Поймали? Ну это еще видно будет.
Я не знал, что может выдержать неизвестный мне японский шнур. Протянул руку к тормозу, чтобы ослабить натяжение и тут же раскаялся — с треском шнур вытянулся из катушки еще метров на пятнадцать. Ничего другого не остается, как только тормозить, втягивать шнур обратно и по мере возможности вываживать удилищем. Щука повернула обратно и устремилась в глубину. Ну и силища у нее! Я знал, что удилище не сломается, скорей порвется шнур, и все–таки было страшно смотреть, как оно гнется, как жалка эта снасть перед таким хищникам, как вибрирует напряженная леска? Наконец щука пошла обратно, и мне удалось укоротить шнур метров на пять-шесть. Чудовище начала кружить по краю кратера. Хорошо, кружи, милая, как можно дальше, это тебя не спасет. Но щука сделала семь-восемь кругов и рванула влево, снова чуть не вырвав удилище у меня из рук. Леска пугающе звенела, пришлось несколько отпустить ее, чтобы не случилось беды. Щука на более длинной леске тотчас повела в другую сторону, приходилось опасаться, что она нырнет под лодку. Я высунулся далеко, продолжая и в этом положении держать удилище; сержант, как тигр, бросился мне на ноги, прижал их ко дну лодки, чтобы щука не выдернула меня в воду. Нельзя сказать, чтоб мне было очень удобно. Болели плечи, руки, поясница, но зато круг сузился, и я смог втянуть обратно метра два шнура.
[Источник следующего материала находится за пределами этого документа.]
/-- A HELLO decides what joins: a TWIN_JOIN that runs takes an answer of a member that is no joiner, and a joiner's
HELLO is answered. -/
def State.helloJoins (s : State) (p : Nat) (b : HelloBody) : State :=
  let joining := match s.run with
    | some r => r.op == 0x0A && r.begun && s.twin.join.isNone && s.twin.st != 1
    | none => false
  if b.role = 2 then s.holdFor p b
  else if joining then s.joinAnswer p b
  else s

/-- The body of a HELLO (R382). -/
def parseHello (b : List Byte) : HelloBody where
  compat := leAt b 0 2
  chkSel := leAt b 2 1
  role := leAt b 3 1
  committed := leAt b 4 8
  wmark := bytesAt b 12 32
  measurement := bytesAt b 44 64

/-- A HELLO arrives. On a down port with a session it brings the port up, when the check selections agree and the peer is
another module (R360, R383, R386); on a port that is up it also wakes the module (R470). -/
def execHello (h : CalHdr) (b : HelloBody) (s : State) : Out :=
  if !calOk h.port then .fault .noSuchUnit
  else match s.heard h 0x01 with
  | none => .next s
  | some (h, body) =>
  let b := (body.map parseHello).getD b
  .next (s.alive h 108 fun s =>
    let p := h.port
    let c := s.twin.port p
    let serial := match c.peer with
      | some f => certSerial f.idCert
      | none => 0
    if c.up then
      ({ s with twin := s.twin.setPort p { c with hello := some b } }.wake).helloJoins p b
    else
      let f := calSite p
      let s := { s with twin := s.twin.setPort p { c with hello := some b } }
      if serial = s.ident.serial then s.recordFault (pgSite f) fCALENDER_DEGRADED 0
      else if b.chkSel ≠ (s.site f).chkSel then
        let s := s.recordFault (pgSite f) fCALENDER_DEGRADED 0
        match s.run with
        | some r => if r.op = 0x0A ∧ r.begun ∧ s.twin.join.isNone ∧ s.twin.upPorts.isEmpty then s.joinAnswer p b else s
        | none => s
      else
        let key := match c.peer with
          | some f => certKey f.idCert
          | none => []
        let s := s.setSite f { s.site f with active := (s.site f).chkSel, seqTx := 0, seqRx := 0, fails := 0, lacks := none }
        let s := { s with twin := { s.twin.setPort p { c with hello := some b, up := true } with
          partner := serial, partnerKey := key, rank := s.rankTo serial } }
        s.helloJoins p b)

/-- A down port tries again after 100 ms (R383): HELLO once more while the peer's has not come, otherwise from link
training on, whose end sends a KX0 frame (R413). -/
def execHelloRetry (port : Nat) (s : State) : Out :=
  if !calOk port then .fault .noSuchUnit
  else if !s.mayTrain port then .next s
  else
    let c := s.twin.port port
    if c.keyOut.isSome && c.hello.isNone then .next (s.sendHello port s.role)
    else .next { s with twin := s.twin.setPort port { c with
      myKx0 := some s.newKx0, peer := none, myKx1 := none, keyOut := none, keyIn := none, hello := none, aliveIn := none
      aliveFails := 0 } }

/-- No valid message for 8 ms: the port is down (R383). With the last port the member continues in simplex, where a replica
may dissent from the vote on entering phase 2 (R22, R384). -/
def execCalenderPortDown (port : Nat) (s : State) (dissent : Option Replica := none) : Out :=
  if !calOk port then .fault .noSuchUnit
  else if !(s.twin.port port).up then .next s
  else .next (s.calDown port false dissent)

/-! Heartbeats, leaving (R380, R382, R384, R390) -/

/-- A HEARTBEAT arrives. -/
def execHeartbeat (h : CalHdr) (state phase1 committed : Nat) (s : State) : Out :=
  if !calOk h.port then .fault .noSuchUnit
  else match s.heard h 0x02 with
  | none => .next s
  | some (h, body) =>
  let field := fun off n x => (body.map fun b => leAt b off n).getD x
  .next (s.alive h 17 fun s => { s with twin := { s.twin with
    partnerState := field 0 1 state, partnerPh1 := field 1 8 phase1, partnerCommitted := field 9 8 committed } })

/-- Every millisecond a HEARTBEAT goes out on each port that is up; with no step in phase 1 its number is a free value. -/
def execHeartbeatSend (s : State) : Out :=
  let n := match s.train.ph1 with
    | some a => a.step
    | none => (Config.freeWord s.free).toNat
  let body := leBytes 1 s.twin.beatState ++ leBytes 8 n ++ leBytes 8 s.train.committed
  let s := { s with free := s.free + 1 }.sendAliveAll 2 body
  .next ((List.range 4).foldl State.rekey s)

/-- A member leaves after two LEAVE messages crossed: its step is discarded and RUN_STEPS ends with PARTNER_LOST. -/
def State.leaves (s : State) : State :=
  let s := (s.discard 0).stopQueries
  let s := { s with twin := { s.twin.clear with join := none, probe := none }
                    train := { s.train with ph1 := none, sealedStep := none, running := false, held := false } }
  let s := (s.recordFault pgTwin fPARTNER_LOST 0).setTwin 0
  match s.run with
  | some r => if r.op = 4 then
      (if s.train.ph2.isSome then { s with train := { s.train with ending := some fPARTNER_LOST } }
       else s.endCommand fPARTNER_LOST) else s
  | none => s
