-- ==== Sys2Proof/Machine/Dispatch.lean ====
section
/-! DEFINITION. The meaning of each command: one arm per constructor of Instr. -/

namespace Sys2Proof.Machine

/-- The effect of a command on everything but the queue of waiting commands. -/
def exec (i : Instr) (s : State) : Host.Outcome State Fault Refusal :=
  match i with
  | .bind p a dissent => Sys2Proof.Machine.execBind p a s dissent
  | .unbind p a dissent => Sys2Proof.Machine.execUnbind p a s dissent
  | .loadProgram p a dissent => Sys2Proof.Machine.execLoadProgram p a s dissent
  | .runSteps p a dissent => Sys2Proof.Machine.execRunSteps p a dissent s
  | .runQuery p a dissent => Sys2Proof.Machine.execRunQuery p a s dissent
  | .exportSnapshot p a dissent => Sys2Proof.Machine.execExportSnapshot p a s dissent
  | .importState p a dissent => Sys2Proof.Machine.execImportState p a s dissent
  | .attest p a dissent => Sys2Proof.Machine.execAttest p a s dissent
  | .twinJoin p a dissent => Sys2Proof.Machine.execTwinJoin p a s dissent
  | .twinLeave p a dissent => Sys2Proof.Machine.execTwinLeave p a s dissent
  | .resetCompute p a dissent => Sys2Proof.Machine.execResetCompute p a s dissent
  | .scrub p a dissent => Sys2Proof.Machine.execScrub p a s dissent
  | .ownerSet p a dissent => Sys2Proof.Machine.execOwnerSet p a s dissent
  | .slotLoad p a dissent => Sys2Proof.Machine.execSlotLoad p a s dissent
  | .slotClear p a dissent => Sys2Proof.Machine.execSlotClear p a s dissent
  | .zeroize p a dissent => Sys2Proof.Machine.execZeroize p a s dissent
  | .unsealMode p a dissent => Sys2Proof.Machine.execUnsealMode p a s dissent
  | .sealMode p a dissent => Sys2Proof.Machine.execSealMode p a s dissent
  | .cmdAbort p v => Sys2Proof.Machine.execCmdAbort p v s
  | .leaseClaim p v => Sys2Proof.Machine.execLeaseClaim p v s
  | .leaseRelease p v => Sys2Proof.Machine.execLeaseRelease p v s
  | .leaseHeartbeat p v => Sys2Proof.Machine.execLeaseHeartbeat p v s
  | .leaseTimeout p v => Sys2Proof.Machine.execLeaseTimeout p v s
  | .leaseExpiry => Sys2Proof.Machine.execLeaseExpiry s
  | .latencyTolerance p v => Sys2Proof.Machine.execLatencyTolerance p v s
  | .dumpPeriod p v => Sys2Proof.Machine.execDumpPeriod p v s
  | .chkSel p site v => Sys2Proof.Machine.execChkSel p site v s
  | .evtWrite p off v same => Sys2Proof.Machine.execEvtWrite p off v same s
  | .counterValueWrite p off size v same => Sys2Proof.Machine.execCounterValueWrite p off size v same s
  | .rcRead p off same size => Sys2Proof.Machine.execRcRead p off same s size
  | .registerWrite p off size v dissent => Sys2Proof.Machine.execRegisterWrite p off size v s dissent
  | .bar2Access p write addr data => Sys2Proof.Machine.execBar2Access p write addr data s
  | .jtagInstruction ir => Sys2Proof.Machine.execJtagInstruction ir s
  | .smbusBlockWrite data => Sys2Proof.Machine.execSmbusBlockWrite data s
  | .smbusBlockRead n => Sys2Proof.Machine.execSmbusBlockRead n s
  | .perstAssert p => Sys2Proof.Machine.execPerstAssert p s
  | .perstRelease p rate width => Sys2Proof.Machine.execPerstRelease p rate width s
  | .pcieLinkDown p => Sys2Proof.Machine.execPcieLinkDown p s
  | .d3hot p => Sys2Proof.Machine.execD3hot p s
  | .suppliesValid r => Sys2Proof.Machine.execSuppliesValid r s
  | .powerUpWave tripped => Sys2Proof.Machine.execPowerUpWave tripped s
  | .busOutOfRange h => Sys2Proof.Machine.execBusOutOfRange h s
  | .fuseTrip fields => Sys2Proof.Machine.execFuseTrip fields s
  | .refLost field => Sys2Proof.Machine.execRefLost field s
  | .tamper => Sys2Proof.Machine.execTamper s
  | .tamperScrubEnd => Sys2Proof.Machine.execTamperScrubEnd s
  | .tempSample field sensors dissent => Sys2Proof.Machine.execTempSample field sensors s dissent
  | .throttleRepeat field dissent => Sys2Proof.Machine.execThrottleRepeat field s dissent
  | .coolantSample inlet outlet flow => Sys2Proof.Machine.execCoolantSample inlet outlet flow s
  | .lifeCounterTick => Sys2Proof.Machine.execLifeCounterTick s
  | .pstateEntry dissent => Sys2Proof.Machine.execPstateEntry s dissent
  | .wake => Sys2Proof.Machine.execWake s
  | .wakeComplete failedLinks dissent => Sys2Proof.Machine.execWakeComplete failedLinks s dissent
  | .voltageSettled field dissent => Sys2Proof.Machine.execVoltageSettled field s dissent
  | .kx0 port f => Sys2Proof.Machine.execKx0 port f s
  | .kx1 port f => Sys2Proof.Machine.execKx1 port f s
  | .hello h b => Sys2Proof.Machine.execHello h b s
  | .helloRetry port => Sys2Proof.Machine.execHelloRetry port s
  | .heartbeat h state phase1 committed => Sys2Proof.Machine.execHeartbeat h state phase1 committed s
  | .heartbeatSend => Sys2Proof.Machine.execHeartbeatSend s
  | .calenderPortDown port dissent => Sys2Proof.Machine.execCalenderPortDown port s dissent
  | .leave h reason dissent => Sys2Proof.Machine.execLeave h reason s dissent
  | .watermark h w dissent => Sys2Proof.Machine.execWatermark h w s dissent
  | .digest h body => Sys2Proof.Machine.execDigest h body s
  | .watermarkTimeout => Sys2Proof.Machine.execWatermarkTimeout s
  | .leaveWaitEnd dissent => Sys2Proof.Machine.execLeaveWaitEnd s dissent
  | .joinTimeout => Sys2Proof.Machine.execJoinTimeout s
  | .region h body => Sys2Proof.Machine.execRegion h body s
  | .steplog h body => Sys2Proof.Machine.execSteplog h body s
  | .roundEnd h round left => Sys2Proof.Machine.execRoundEnd h round left s
  | .switch h first => Sys2Proof.Machine.execSwitch h first s
  | .nop t c => Sys2Proof.Machine.execNop t c s
  | .seti t c => Sys2Proof.Machine.execSeti t c s
  | .addi t c => Sys2Proof.Machine.execAddi t c s
  | .loop t c => Sys2Proof.Machine.execLoop t c s
  | .tickWait t c => Sys2Proof.Machine.execTickWait t c s
  | .stepEnd t c => Sys2Proof.Machine.execStepEnd t c s
  | .ctrSet t c same => Sys2Proof.Machine.execCtrSet t c same s
  | .ctrWait t c => Sys2Proof.Machine.execCtrWait t c s
  | .engIssue t c => Sys2Proof.Machine.execEngIssue t c s
  | .reamOperation t c => Sys2Proof.Machine.execReamOperation t c s
  | .engineCompletion t e => Sys2Proof.Machine.execEngineCompletion t e s
  | .copy t c => Sys2Proof.Machine.execCopy t c s
  | .permute t c => Sys2Proof.Machine.execPermute t c s
  | .gather t c => Sys2Proof.Machine.execGather t c s
  | .scatter t c => Sys2Proof.Machine.execScatter t c s
  | .scatterAdd t c => Sys2Proof.Machine.execScatterAdd t c s
  | .copyCompletion t => Sys2Proof.Machine.execCopyCompletion t s
  | .vatResponse t idx => Sys2Proof.Machine.execVatResponse t idx s
  | .vconv t c => Sys2Proof.Machine.execVconv t c s
  | .add t c => Sys2Proof.Machine.execAdd t c s
  | .sub t c => Sys2Proof.Machine.execSub t c s
  | .mul t c => Sys2Proof.Machine.execMul t c s
  | .fma t c => Sys2Proof.Machine.execFma t c s
  | .max t c => Sys2Proof.Machine.execMax t c s
  | .min t c => Sys2Proof.Machine.execMin t c s
  | .scale2 t c => Sys2Proof.Machine.execScale2 t c s
  | .maxabs t c => Sys2Proof.Machine.execMaxabs t c s
  | .sum t c => Sys2Proof.Machine.execSum t c s
  | .move t c => Sys2Proof.Machine.execMove t c s
  | .vring t c => Sys2Proof.Machine.execVring t c s
  | .adamw t c => Sys2Proof.Machine.execAdamw t c s
  | .sgdm t c => Sys2Proof.Machine.execSgdm t c s
  | .logpack t c => Sys2Proof.Machine.execLogpack t c s
  | .vtopk t c => Sys2Proof.Machine.execVtopk t c s
  | .vcomp t c => Sys2Proof.Machine.execVcomp t c s
  | .censusClear t c => Sys2Proof.Machine.execCensusClear t c s
  | .censusStore t c => Sys2Proof.Machine.execCensusStore t c s
  | .censusFlags t c => Sys2Proof.Machine.execCensusFlags t c s
  | .vectorCompletion t => Sys2Proof.Machine.execVectorCompletion t s
  | .put t c => Sys2Proof.Machine.execPut t c s
  | .get t c => Sys2Proof.Machine.execGet t c s
  | .radd t c => Sys2Proof.Machine.execRadd t c s
  | .rmax t c => Sys2Proof.Machine.execRmax t c s
  | .rswap t c => Sys2Proof.Machine.execRswap t c s
  | .mcast t c => Sys2Proof.Machine.execMcast t c s
  | .convAdd t c => Sys2Proof.Machine.execConvAdd t c s
  | .remoteArrival src c dst => Sys2Proof.Machine.execRemoteArrival src c dst s
  | .getResponse t => Sys2Proof.Machine.execGetResponse t s
  | .acknowledgement t c dst => Sys2Proof.Machine.execAcknowledgement t c dst s
  | .tickWaveLaunch dissent => Sys2Proof.Machine.execTickWaveLaunch dissent s
  | .waveArrival cluster => Sys2Proof.Machine.execWaveArrival cluster s
  | .tickArrival cluster => Sys2Proof.Machine.execTickArrival cluster s
  | .replayRequest link forward good lane seq => Sys2Proof.Machine.execReplayRequest link forward good s lane seq
  | .linkRetrainDone link pass => Sys2Proof.Machine.execLinkRetrainDone link pass s
  | .bindingApplied dissent => Sys2Proof.Machine.execBindingApplied dissent s
  | .sramWriteBack slot addr => Sys2Proof.Machine.execSramWriteBack slot addr s
  | .vatLineRequest v => Sys2Proof.Machine.execVatLineRequest v s
  | .vatWriteBack v => Sys2Proof.Machine.execVatWriteBack v s
  | .patrol v => Sys2Proof.Machine.execPatrol v s
  | .feedFillPoll dissent => Sys2Proof.Machine.execFeedFillPoll s dissent
  | .stepBegin dissent => Sys2Proof.Machine.execStepBegin s dissent
  | .hostReadCompletion slot entry wire => Sys2Proof.Machine.execHostReadCompletion slot entry wire s
  | .streamEntry slot idx => Sys2Proof.Machine.execStreamEntry slot idx s
  | .viewEntry idx => Sys2Proof.Machine.execViewEntry idx s
  | .stepSeal dissent => Sys2Proof.Machine.execStepSeal dissent s
  | .phase2Chunk => Sys2Proof.Machine.execPhase2Chunk s
  | .commit dissent => Sys2Proof.Machine.execCommit dissent s
  | .rollForward dissent => Sys2Proof.Machine.execRollForward s dissent
  | .qtabFillPoll q dissent => Sys2Proof.Machine.execQtabFillPoll q s dissent
  | .queryOutput q => Sys2Proof.Machine.execQueryOutput q s
  | .counterSnapshot => Sys2Proof.Machine.execCounterSnapshot s
  | .snapshotLatch page => Sys2Proof.Machine.execSnapshotLatch page s
  | .dumpWritten => Sys2Proof.Machine.execDumpWritten s
  | .d0 p => Sys2Proof.Machine.execD0 p s
  | .firmwareUpdate p image svn raisedMin => Sys2Proof.Machine.execFirmwareUpdate p image svn raisedMin s
  | .servicePortPacket site packet check => Sys2Proof.Machine.execServicePortPacket site packet check s
  | .busRange h mv => Sys2Proof.Machine.execBusRange h mv s
  | .refOk => Sys2Proof.Machine.execRefOk s

end Sys2Proof.Machine
end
Чтобы вытащить щуку на поверхность, и речи быть не могло. Я попытался, но это было все едино, как сдвинуть с места скалу. А щука снова помчалась, но теперь в мою сторону, прямо под лодку. Я быстро вобрал шнур, втянул удилище, но его конец погрузился в воду, и я сам по пояс висел над водой, почти касаясь лицом водной поверхности. Сержант лежал на моих ногах, игра шла ничейная. Одна, две, три минуты, показавшиеся мне вечностью. Сержант спросил тихо:
— Запуталась? Ушла в камыши?
Я отрицательно затряс годовой. Чувствовал, как движется щука, тянет, хотя и медленно.
— Надеюсь, что пока еще нет.
Щука с крючком в пасти была от камышей в нескольких сантиметрах. Но я не имел ни малейшего представления, куда впился крючок, как глубоко она его заглотнула, лишь подозревал, что и рыбе не очень–то удобно. Она двинулась вдоль камышей, вышла из–под лодки. Тянула она теперь, казалось бы, еще сильнее, упрямо, как тянет обычно сом, но медленнее, чем до сих пор. Щука тянула направо, в сторону Четок. Мне удалось задержать ее. Снова большие круги, лотом малые круги и рывок «домой», в заросли водяного ореха. Удержать ее мне помогла не ловкость, а удача. С напряженными нервами, в борьбе с таким сильным хищником я уже не мог трезво судить, когда надо отпускать ее, когда притягивать. Не я утомил щуку, а она меня. И не я ее, а она сама себя подсекла. Только теперь, когда она кружила в глубине, я подумал, что надо несколькими рывками засадить ей крючок поглубже в глотку, в каком бы месте он там ни впился.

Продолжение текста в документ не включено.